Google’s API Motion To Dismiss Oracle’s Java Copyright Claims Is Defeated

Google’s API Motion To Dismiss Oracle’s Java Copyright Claims Is Defeated

Mark Bowman is a JD candidate at Osgoode Hall Law School.

Google’s attempt to dismiss via summary judgment copyright infringement accusations from Oracle against its Java-based Android operating system have failed, with one exception. In a judgment filled with veiled disdain for Google’s motion, the United States District Judge William Alsup found that the main subject matter of the motion, the APIs, was not sufficiently defined by Google to pass the copyright challenges presented in Oracle's original complaint, with the exception of names found within the APIs.

Oracle previously filed notice on September 12, 2010, for both patent and copyright infringement, and this latest motion from Google had aims to remove the copyright component from the complaint by showing that 12 source code files do not have copyright protection.  Google also asserted that the names, scènes à faire in nature, used as a method of operation a degree of similarity with the original files and the fair use nature of the 37 API package specifications removed any copyright protection. Oracle has estimated damages from the patent and copyright infringement at $1.2 billion, and the two parties are actively negotiating a settlement, although reports are a settlement will not be reached in the immediate future.
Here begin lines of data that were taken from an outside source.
/-- The flags follow, and a change of the event is told in a TIME advisory (Table 13.7, Table 16.3). -/
def Pz.timeFlags (z : Pz) : Pz :=
  let k := z.timeLevel
  let z := (((z.setFld PzR.TM_STAT_HOLDOVER (b2n (k == 1))).setFld PzR.TM_STAT_OUT_OF_SPEC (b2n (decide (2 ≤ k)))).setFld
    PzR.TM_STAT_UNTIMED (b2n (k == 3))).setFld PzR.TM_STAT_SLEWING
      (b2n (z.time.begun && z.time.hoAt.isNone && decide (10 ≤ z.apart)))
  if k = z.time.told then z
  else
    let event := if k = 0 then 3 else k - 1
    let z := { z with time := { z.time with told := k } }
    (z.device true 0xD0 0 0 z.ctl.epoch 0 (leB 4 event ++ leB 4 0 ++ leB 8 z.timeErr)).raise 3

/-- HOLDOVER_THRESHOLD (R120): tray time comes to the moment at which the estimate passes 100, then 500 ns. -/
def Pz.holdoverNext (z : Pz) : Pz :=
  match z.time.hoAt with
  | none => z
  | some t =>
    let k := z.timeLevel
    if k = 3 ∨ !z.time.begun then z
    else
      let n := if k = 2 then 500 else 100
      (z.advanceTo (t + n * 1000000000 / z.hoPpb + 1)).timeFlags

/-- HOLDOVER_THRESHOLD. -/
def execHoldoverThreshold (s : State) : Host.Outcome State Fault Refusal := .next (s.onPz Pz.holdoverNext)

/-! ## The best master clock algorithm (Table 5.5) -/

/-- How two Announces compare, as received on ports `pa` and `pb` of the clock `me` (IEEE 1588-2019, 9.3.4): negative when
the first is better, -1 and 1 when only by topology. -/
def cmpAnnounce (me : DWord) (a : Announce) (pa : Nat) (b : Announce) (pb : Nat) : Int :=
  let lex : List (Nat × Nat) := [(a.prio1.toNat, b.prio1.toNat), (a.clsAccVar.toNat, b.clsAccVar.toNat),
    (a.prio2.toNat, b.prio2.toNat), (a.gm.toNat, b.gm.toNat)]
  if a.gm ≠ b.gm then
    match lex.find? (fun p => p.1 != p.2) with
    | some (x, y) => if x < y then -2 else 2
    | none => 0
  else if b.steps.toNat + 1 < a.steps.toNat then 2
  else if a.steps.toNat + 1 < b.steps.toNat then -2
  else if b.steps.toNat < a.steps.toNat then (if me.toNat < a.sender.toNat then 2 else 1)
  else if a.steps.toNat < b.steps.toNat then (if me.toNat < b.sender.toNat then -2 else -1)
  else if a.sender ≠ b.sender then (if a.sender.toNat < b.sender.toNat then -1 else 1)
  else if a.port ≠ b.port then (if a.port.toNat < b.port.toNat then -1 else 1)
  else if pa < pb then -1 else if pb < pa then 1 else 0

/-- Identity of this clock: its fleet ID (PRESUMED, assumption log 26). -/
def Pz.clockId (z : Pz) : DWord := BitVec.ofNat 64 z.fleet.toNat

/-- This clock's own data set, with the default values of IEEE 1588-2019 (PRESUMED, assumption log 26). -/
def Pz.ownClock (z : Pz) : Announce :=
  { gm := z.clockId, prio1 := 128, clsAccVar := 0xF8FEFFFF, prio2 := 128, steps := 0, sender := z.clockId, port := 0 }

/-- The better of what a domain's two upstream ports hear, with its port. -/
def Pz.bestHeard (z : Pz) (dom : Bool) : Option (Announce × Nat) :=
  let e (p : Nat) : Option (Announce × Nat) := if z.linkUp p then (z.ptp p dom).heard.map (fun a => (a, p)) else none
  match e 16, e 17 with
  | some a, some b => if cmpAnnounce z.clockId b.1 b.2 a.1 a.2 < 0 then some b else some a
  | some a, none => some a
  | none, b => b

/-- State decision for one port (IEEE 1588-2019, 9.3.3, of a clock whose class is above 127). -/
def Pz.ptpDecide (z : Pz) (dom : Bool) (port : Nat) : PtpState :=
  let x := z.ptp port dom
  if !z.linkUp port then .faulty
  else if x.st = .listening ∧ x.heard.isNone then .listening
  else match z.bestHeard dom with
    | none => .master
    | some (e, r) =>
      if cmpAnnounce z.clockId z.ownClock 0 e r < 0 then .master
      else if r = port then .slave
      else match x.heard with
        | none => .master
        | some a => if cmpAnnounce z.clockId e r a port = -1 then .passive else .master

/-- A port takes a state; one that becomes slave starts its measurements again. -/
def Pz.ptpTurn (port : Nat) (dom : Bool) (st : PtpState) (z : Pz) : Pz :=
  z.setPtp port dom (fun x => if x.st = st then x else
    { x with st := st, sync := none, down := none, mpd := 0, dreq := none })

/-- A servo without a slave port holds its frequency (R116). -/
def Pz.servoHold (dom : Bool) (z : Pz) : Pz :=
  let f : Servo → Servo := fun v => if v.st.toNat = svLocked then { v with st := BitVec.ofNat 3 svHold } else v
  if z.hasSlave dom then z else { z with time := { z.time with doms := tmod z.time.doms (b2n dom) f } }

/-- Whether domain 1 has the better grandmaster of two domains in slave state. -/
def Pz.dom1Better (z : Pz) : Bool :=
  match z.bestHeard false, z.bestHeard true with
  | some a, some b => decide (cmpAnnounce z.clockId b.1 b.2 a.1 a.2 < 0)
  | _, _ => false

/-- The domain in use (R118): none when neither has a slave port, else the one that SEL names or the better one. -/
def Pz.chosen (z : Pz) : Option Nat :=
  let s0 := z.hasSlave false
  let s1 := z.hasSlave true
  let sel := z.fld PzR.TM_CTL_SEL
  if !s0 && !s1 then none
  else if sel = 1 then some 0
  else if sel = 2 then some 1
  else if s0 && s1 then some (b2n z.dom1Better)
  else some (b2n s1)

/-- Before ROLE_LOCK tray time takes the domain's time in one step when it first leaves FREE, and at each step of the
domain (R119). -/
def Pz.adopt (stepped : Bool) (z : Pz) : Pz :=
  let v := z.servo z.time.dom
  if z.fld PzR.TM_STAT_ACTIVE = 0 ∨ v.st.toNat = svFree then z
  else if !z.flag PzR.PKG_STAT_ROLE_LOCK && (stepped || !z.time.begun) then
    { z with time := { z.time with ns := v.ns, sub := v.sub, begun := true } }
  else { z with time := { z.time with begun := true } }

/-- The selection, holdover and the flags follow the ports' states (R118 to R120). -/
def Pz.follow (z : Pz) : Pz :=
  let z := (z.servoHold false).servoHold true
  let z := match z.chosen with
    | none =>
      let since := if z.time.hoAt.isNone && z.time.begun then some z.now else z.time.hoAt
      ({ z with time := { z.time with hoAt := since } }).setFld PzR.TM_STAT_ACTIVE 0
    | some d => ({ z with time := { z.time with dom := d, hoAt := none } }).setFld PzR.TM_STAT_ACTIVE (1 + d)
  (z.adopt false).timeFlags

/-- The BMCA of an instance runs (R118): both ports decide, then the selection follows. -/
def Pz.bmca (dom : Bool) (z : Pz) : Pz :=
  let s0 := z.ptpDecide dom 16
  let s1 := z.ptpDecide dom 17
  ((z.ptpTurn 16 dom s0).ptpTurn 17 dom s1).follow

/-- A PTP port starts when its link comes up, and is lost when it goes down (PRESUMED, IEEE 1588-2019, log 26). -/
def Pz.ptpLink (port : Nat) (up : Bool) (z : Pz) : Pz :=
  let f : PtpPort → PtpPort := fun x => { x with st := if up then .listening else .faulty, heard := none, sync := none
                                                 down := none, mpd := 0, dreq := none }
  if port < 16 then z else (((z.setPtp port false f).setPtp port true f).bmca false).bmca true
APIs, or application programming interfaces, are extremely brief pieces of code that wrap around either a program or a library (a grouping of smaller pieces of code that does not run by itself but provides functionality to other programs) and act as a local specification or standard for any connecting program to use. The irony of this copyright infringement claim is that APIs are usually exposed to third parties to allow for software to grow beyond the original design and use, a technique that is found in almost every modern web-based service. Oracle has objected because Google has replaced code within 12 code files found on the other side of the Java APIs, something that Google probably has done to ensure positive and consistent Android customer experience on the various mobile platforms that it runs on.

Google argued that the 12 code files were a small part of a larger monolithic Java copyright and thus too meager to be considered copyright infringement (Java is exponentially larger in size than 12 files).  The judge ruled against Google and found that each individual file would have its own copyright protection. Google also asserted that the API specifications themselves were not subject to copyright protection due to the general nature of the specifications as names, the scènes à faire nature of the technique, the fact that APIs are a ‘method of operation’, that APIs fall under the ‘virtual identify standard’, and that the use of the Java APIs was ‘fair use’.
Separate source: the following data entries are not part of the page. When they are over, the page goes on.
-- ==== Sys2Proof/Certificates/Slice0/Obligations.lean ====
section
/-!
DEFINITION. Sys2Proof/Certificates/Slice0/Obligations.lean: the statements of this model, and the words they use.
-/

namespace Sys2Proof.Claims

open Sys2Proof.Machine

/-! ## Words that several statements use -/

/-- A context of a station may issue an instruction (R237, R248, R251): it runs an activation, waits for nothing, its budget
is not used up, its pc lies in the code, and the instruction's unused fields are zero (R240). -/
def StReady (s : State) (i : Instr) (st : BitVec 6) (c : BitVec 2) (x : Ctx) : Prop :=
  s.pz.ctx st.toNat c.toNat = some x ∧ x.wait = none ∧ x.exec < x.image.budget ∧ x.pc < x.image.code.length ∧
  jarUnused i = true

/-- The context once the instruction has been counted and the pc stands at the next word (R93, R237). -/
def issued (x : Ctx) : Ctx := { x with exec := x.exec + 1, pc := x.pc + 1 }

/-- The state with a context of a station replaced, and nothing else changed. -/
def stNext (s : State) (st : BitVec 6) (c : BitVec 2) (x : Ctx) : State :=
  { s with pz := s.pz.setCtx st.toNat c.toNat (some x) }

/-- The running channel of the open window may issue an instruction of cost `n` (R90, R93, R227, R251): the budget suffices,
its word is one of the 64 and correct, and the instruction's fields are those of Jarend-L. -/
def QlReady (s : State) (i : Instr) (n : Nat) (w : Window) (c : Nat) : Prop :=
  s.leaf.quill.win = some w ∧ w.chan = some c ∧ w.exec + n ≤ slBudget (s.leaf.slice w.bank c) ∧ w.pc < 64 ∧
  s.leaf.isBad (progCw (bankPage w.bank + (64 * c + w.pc) / 2048) ((64 * c + w.pc) % 2048)) = false ∧
  jarUnused i = true ∧ jarRegsL i = true

/-- The window once an instruction of cost `n` has been counted. -/
def counted (w : Window) (n : Nat) : Window := { w with exec := w.exec + n, pc := w.pc + 1 }

/-- The state with the open window replaced, and nothing else changed. -/
def qlNext (s : State) (w : Window) : State :=
  { s with leaf := { s.leaf with quill := { s.leaf.quill with win := some w } } }

/-- One or zero. -/
def oneIf (c : Bool) : DWord := if c then 1 else 0

/-- The instructions of three registers (Table 11.1), each with its result on g[ra] and g[rb]. -/
def scalar3 : List ((Engine → FmtA → Instr) × (DWord → DWord → DWord)) :=
  [(.add, fun a b => a + b), (.sub, fun a b => a - b), (.and, fun a b => a &&& b), (.or, fun a b => a ||| b),
   (.xor, fun a b => a ^^^ b), (.shl, fun a b => a <<< (b &&& 63)), (.shr, fun a b => a >>> (b &&& 63)),
   (.sra, fun a b => a.sshiftRight (b &&& 63).toNat), (.mul, fun a b => a * b),
   (.mulh, fun a b => (a.signExtend 128 * b.signExtend 128).extractLsb' 64 64),
   (.mulhu, fun a b => (a.setWidth 128 * b.setWidth 128).extractLsb' 64 64),
   (.min, fun a b => if a.toInt < b.toInt then a else b), (.max, fun a b => if a.toInt < b.toInt then b else a),
   (.minu, fun a b => if a.toNat < b.toNat then a else b), (.maxu, fun a b => if a.toNat < b.toNat then b else a),
   (.slt, fun a b => oneIf (decide (a.toInt < b.toInt))), (.sltu, fun a b => oneIf (decide (a.toNat < b.toNat))),
   (.seq, fun a b => oneIf (decide (a = b)))]

/-- The instructions with an immediate value of format I, each with its result on g[ra] and IMM16. -/
def scalarImm : List ((Engine → FmtI → Instr) × (DWord → BitVec 16 → DWord)) :=
  [(.addi, fun a n => a + n.signExtend 64), (.andi, fun a n => a &&& n.setWidth 64),
   (.ori, fun a n => a ||| n.setWidth 64), (.xori, fun a n => a ^^^ n.setWidth 64),
   (.lui, fun _ n => n.signExtend 64 <<< 16)]

/-- The shifts by an immediate count, each with its result on g[ra] and the count. -/
def scalarShift : List ((Engine → FmtS → Instr) × (DWord → Nat → DWord)) :=
  [(.shli, fun a n => a <<< n), (.shri, fun a n => a >>> n), (.srai, fun a n => a.sshiftRight n)]

/-- The key instructions, each with its result on g[ra][31:0] (R252). -/
def keyRows : List ((Engine → FmtA → Instr) × (Word → DWord)) :=
  [(.keyF32, fun w => (if 0x7F800000 < (w &&& 0x7FFFFFFF).toNat then 0xFFFFFFFF
      else if w = 0x80000000 then 0x80000000 else if w.msb then ~~~ w else w ||| 0x80000000 : Word).setWidth 64),
   (.keyF16, fun w => (keyF32 (widenF16 (w.toNat % 65536))).setWidth 64),
   (.keyBf16, fun w => (keyF32 (w <<< 16)).setWidth 64),
   (.keyS32, fun w => (if w = 0x7FFFFFFF then 0xFFFFFFFE else w + 0x80000000 : Word).setWidth 64),
   (.keyU32, fun w => (if w = 0xFFFFFFFF then 0xFFFFFFFE else w : Word).setWidth 64),
   (.unkeyF32, fun k => (if k = 0xFFFFFFFF then 0x7FC00000 else if k.msb then k &&& 0x7FFFFFFF else ~~~ k : Word).setWidth 64),
   (.unkeyS32, fun k => (k + 0x80000000).signExtend 64)]

/-- The loads, with their size in bytes. -/
def loadRows : List ((Engine → FmtM → Instr) × Nat) := [(.ldB, 1), (.ldH, 2), (.ldW, 4), (.ldD, 8)]

/-- The stores, with their size in bytes. -/
def storeRows : List ((Engine → FmtM → Instr) × Nat) := [(.stB, 1), (.stH, 2), (.stW, 4), (.stD, 8)]

/-- Address of a load or store of `n` bytes (Table 10.7): g[ra] plus OFF14, sign-extended, times n. -/
def memAddr (b : DWord) (f : FmtM) (n : Nat) : Nat := (b + f.off.signExtend 64 * BitVec.ofNat 64 n).toNat

/-- Memory that a write of `n` bytes at `a` may reach while a snapshot is under way (R359): the images of its pages not yet
copied that the write touches. -/
def drained (z : Pz) (a n b : Nat) : Bool :=
  match z.snap.now with
  | none => false
  | some sn => sn.pages.any (fun pg => meets a n (4096 * pg) 4096 &&
      decide (z.snapBase + rangeOff sn.ranges (4096 * pg) ≤ b ∧ b < z.snapBase + rangeOff sn.ranges (4096 * pg) + 4096))

/-- The atomic updates (Table 11.1), each with what it stores for the old word and g[rb]; `amo.cas` stands apart. -/
def amoRows : List ((Engine → FmtA → Instr) × (DWord → DWord → DWord)) :=
  [(.amoAdd, fun o b => o + b), (.amoMin, fun o b => if o.toInt < b.toInt then o else b),
   (.amoMax, fun o b => if o.toInt < b.toInt then b else o), (.amoMinu, fun o b => if o.toNat < b.toNat then o else b),
   (.amoMaxu, fun o b => if o.toNat < b.toNat then b else o), (.amoSwap, fun _ b => b)]

/-- The conditional branches, each with its condition (Table 11.2). -/
def branchRows : List ((Engine → FmtB → Instr) × (DWord → DWord → Bool)) :=
  [(.beq, fun a b => decide (a = b)), (.bne, fun a b => decide (a ≠ b)), (.blt, fun a b => decide (a.toInt < b.toInt)),
   (.bge, fun a b => decide (b.toInt ≤ a.toInt)), (.bltu, fun a b => decide (a.toNat < b.toNat)),
   (.bgeu, fun a b => decide (b.toNat ≤ a.toNat))]

/-- Lane operations of three vector registers (Table 11.6). -/
def vec3Rows : List ((Engine → FmtV → Instr) × (Word → Word → Word)) :=
  [(.vadd, fun a b => a + b), (.vsub, fun a b => a - b), (.vmul, fun a b => a * b),
   (.vmin, fun a b => if a.toInt < b.toInt then a else b), (.vmax, fun a b => if a.toInt < b.toInt then b else a),
   (.vminu, fun a b => if a.toNat < b.toNat then a else b), (.vmaxu, fun a b => if a.toNat < b.toNat then b else a),
   (.vand, fun a b => a &&& b), (.vor, fun a b => a ||| b), (.vxor, fun a b => a ^^^ b),
   (.vshl, fun a b => a <<< (b &&& 31)), (.vshr, fun a b => a >>> (b &&& 31)),
   (.vsra, fun a b => a.sshiftRight (b &&& 31).toNat), (.vfadd, f32Add), (.vfmul, f32Mul)]

/-- Comparisons of vector registers. -/
def vcmpRows : List ((Engine → FmtV → Instr) × (Word → Word → Bool)) :=
  [(.vcmpEq, fun a b => decide (a = b)), (.vcmpLt, fun a b => decide (a.toInt < b.toInt)),
   (.vcmpLtu, fun a b => decide (a.toNat < b.toNat)), (.vcmpGe, fun a b => decide (b.toInt ≤ a.toInt)),
   (.vcmpGeu, fun a b => decide (b.toNat ≤ a.toNat))]

/-- Key conversions per lane. -/
def vkeyRows : List ((Engine → FmtV → Instr) × (Word → Word)) :=
  [(.vkeyF32, keyF32), (.vkeyF16, fun w => keyF32 (widenF16 (w.toNat % 65536))),
   (.vkeyBf16, fun w => keyF32 (w <<< 16)), (.vkeyS32, keyS32), (.vkeyU32, keyU32)]

/-- Reductions of a vector register over the lanes of a mask (Table 11.6), with no lane given by the list's end. -/
def vredRows : List ((Engine → FmtX → Instr) × (List Word → DWord)) :=
  [(.vredSum, fun ls => BitVec.ofInt 64 (ls.map (fun w => w.toInt)).sum),
   (.vredMin, fun ls => BitVec.ofInt 64 (ls.foldl (fun m w => min m w.toInt) 0x7FFFFFFF)),
   (.vredMax, fun ls => BitVec.ofInt 64 (ls.foldl (fun m w => max m w.toInt) (-0x80000000))),
   (.vredMinu, fun ls => BitVec.ofNat 64 (ls.foldl (fun m w => min m w.toNat) 0xFFFFFFFF)),
   (.vredMaxu, fun ls => BitVec.ofNat 64 (ls.foldl (fun m w => max m w.toNat) 0)),
   (.vredCnt, fun ls => BitVec.ofNat 64 ls.length)]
Justice Alsup did side with Google on the first of these issues and found that the various names associated with the specifications (the names of the methods found within the API, the name of the API, and any other class name) were not subject to copyright. The judge however dismissed the other notions that the use of APIs within software was scène à faire (an element of created work that is either obligated or expected within the work, and thus not copyrightable).  The Court also disagreed with the argument that, as a ‘method of operation’ within software development, an API is not copyrightable (as defined by 17 U.S.C. 102(b)). The judge further rejected Google’s arguments that in order to be deemed copyrighted work the material had to be virtually identifiable and not substantially similar (Android’s versions of the APIs would be similar but not identical), and the Java API packages cannot be deemed either fair use or not (as defined in 17 U.S.C. 107) due to existing disputed questions of material fact.
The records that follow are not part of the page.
-- ==== Sys2Proof/Laws/State.lean ====
section
/-!
SUPPORT. Sys2Proof/Laws/State.lean: what each elementary update of the state leaves as it was, one lemma per field, and how
what it changes reads.
-/

namespace Sys2Proof.Machine

/-! ## The two parts within the state -/

@[simp] theorem State.onLeaf_pz (g : Leaf → Leaf) (s : State) : (s.onLeaf g).pz = s.pz := rfl
@[simp] theorem State.onLeaf_pending (g : Leaf → Leaf) (s : State) : (s.onLeaf g).pending = s.pending := rfl
@[simp] theorem State.onLeaf_freeCtr (g : Leaf → Leaf) (s : State) : (s.onLeaf g).freeCtr = s.freeCtr := rfl
@[simp] theorem State.onLeaf_leaf (g : Leaf → Leaf) (s : State) : (s.onLeaf g).leaf = g s.leaf := rfl
@[simp] theorem State.onPz_leaf (g : Pz → Pz) (s : State) : (s.onPz g).leaf = s.leaf := rfl
@[simp] theorem State.onPz_pending (g : Pz → Pz) (s : State) : (s.onPz g).pending = s.pending := rfl
@[simp] theorem State.onPz_freeCtr (g : Pz → Pz) (s : State) : (s.onPz g).freeCtr = s.freeCtr := rfl
@[simp] theorem State.onPz_pz (g : Pz → Pz) (s : State) : (s.onPz g).pz = g s.pz := rfl

/-! ## The leaf -/

/-! ### `Leaf.setReg` (one register word) -/

@[simp] theorem Leaf.setReg_hard (l : Leaf) (o : Nat) (w : Word) : (l.setReg o w).hard = l.hard := rfl
@[simp] theorem Leaf.setReg_pins (l : Leaf) (o : Nat) (w : Word) : (l.setReg o w).pins = l.pins := rfl
@[simp] theorem Leaf.setReg_caps (l : Leaf) (o : Nat) (w : Word) : (l.setReg o w).caps = l.caps := rfl
@[simp] theorem Leaf.setReg_rdata (l : Leaf) (o : Nat) (w : Word) : (l.setReg o w).rdata = l.rdata := rfl
@[simp] theorem Leaf.setReg_cap (l : Leaf) (o : Nat) (w : Word) : (l.setReg o w).cap = l.cap := rfl
@[simp] theorem Leaf.setReg_quill (l : Leaf) (o : Nat) (w : Word) : (l.setReg o w).quill = l.quill := rfl
@[simp] theorem Leaf.setReg_time (l : Leaf) (o : Nat) (w : Word) : (l.setReg o w).time = l.time := rfl
@[simp] theorem Leaf.setReg_chain (l : Leaf) (o : Nat) (w : Word) : (l.setReg o w).chain = l.chain := rfl
@[simp] theorem Leaf.setReg_ul (l : Leaf) (o : Nat) (w : Word) : (l.setReg o w).ul = l.ul := rfl
@[simp] theorem Leaf.setReg_taps (l : Leaf) (o : Nat) (w : Word) : (l.setReg o w).taps = l.taps := rfl
@[simp] theorem Leaf.setReg_keys (l : Leaf) (o : Nat) (w : Word) : (l.setReg o w).keys = l.keys := rfl
@[simp] theorem Leaf.setReg_test (l : Leaf) (o : Nat) (w : Word) : (l.setReg o w).test = l.test := rfl
@[simp] theorem Leaf.setReg_hb (l : Leaf) (o : Nat) (w : Word) : (l.setReg o w).hb = l.hb := rfl
@[simp] theorem Leaf.setReg_irq (l : Leaf) (o : Nat) (w : Word) : (l.setReg o w).irq = l.irq := rfl
@[simp] theorem Leaf.setReg_iw (l : Leaf) (o : Nat) (w : Word) : (l.setReg o w).iw = l.iw := rfl
@[simp] theorem Leaf.setReg_peat (l : Leaf) (o : Nat) (w : Word) : (l.setReg o w).peat = l.peat := rfl
@[simp] theorem Leaf.setReg_ecc (l : Leaf) (o : Nat) (w : Word) : (l.setReg o w).ecc = l.ecc := rfl
@[simp] theorem Leaf.setReg_ctl (l : Leaf) (o : Nat) (w : Word) : (l.setReg o w).ctl = l.ctl := rfl
@[simp] theorem Leaf.setReg_ready (l : Leaf) (o : Nat) (w : Word) : (l.setReg o w).ready = l.ready := rfl
@[simp] theorem Leaf.setReg_out (l : Leaf) (o : Nat) (w : Word) : (l.setReg o w).out = l.out := rfl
The response by the District Court to Google’s request still leaves much to be decided by a jury if a settlement cannot be reached before trial. Oracle’s claim that ‘Android fragmented the Java platform and locked Java out of the smartphone market’ is a bit unexpected as Oracle does not have any existing presence within the mobile market, nor has it announced any initiatives to make its presence known; the theory is that Oracle’s motivation behind this suit could be either to do a favour for Apple (Android's main competitor in the mobile market), or to protect against future copyright infringement claims against their own products (including Java). It is also of interest that both Java and Android are open-source software covered by the GNU General Public License, which could be sufficient to suggest fair use if this complaint reaches trial.

Canadian copyright law contains a similar provision covering ‘using any method or principle of manufacture or construction’ (64.1(1)(d) of the Copyright Act, 1985), however this has not been tested against software APIs. BlackBerry, the third largest platform in the smartphone market, might provide the opportunity as they also offer Java as a development environment for their phones and, depending on how it is been implemented, could potentially face the same complaint from Oracle in Canadian Courts.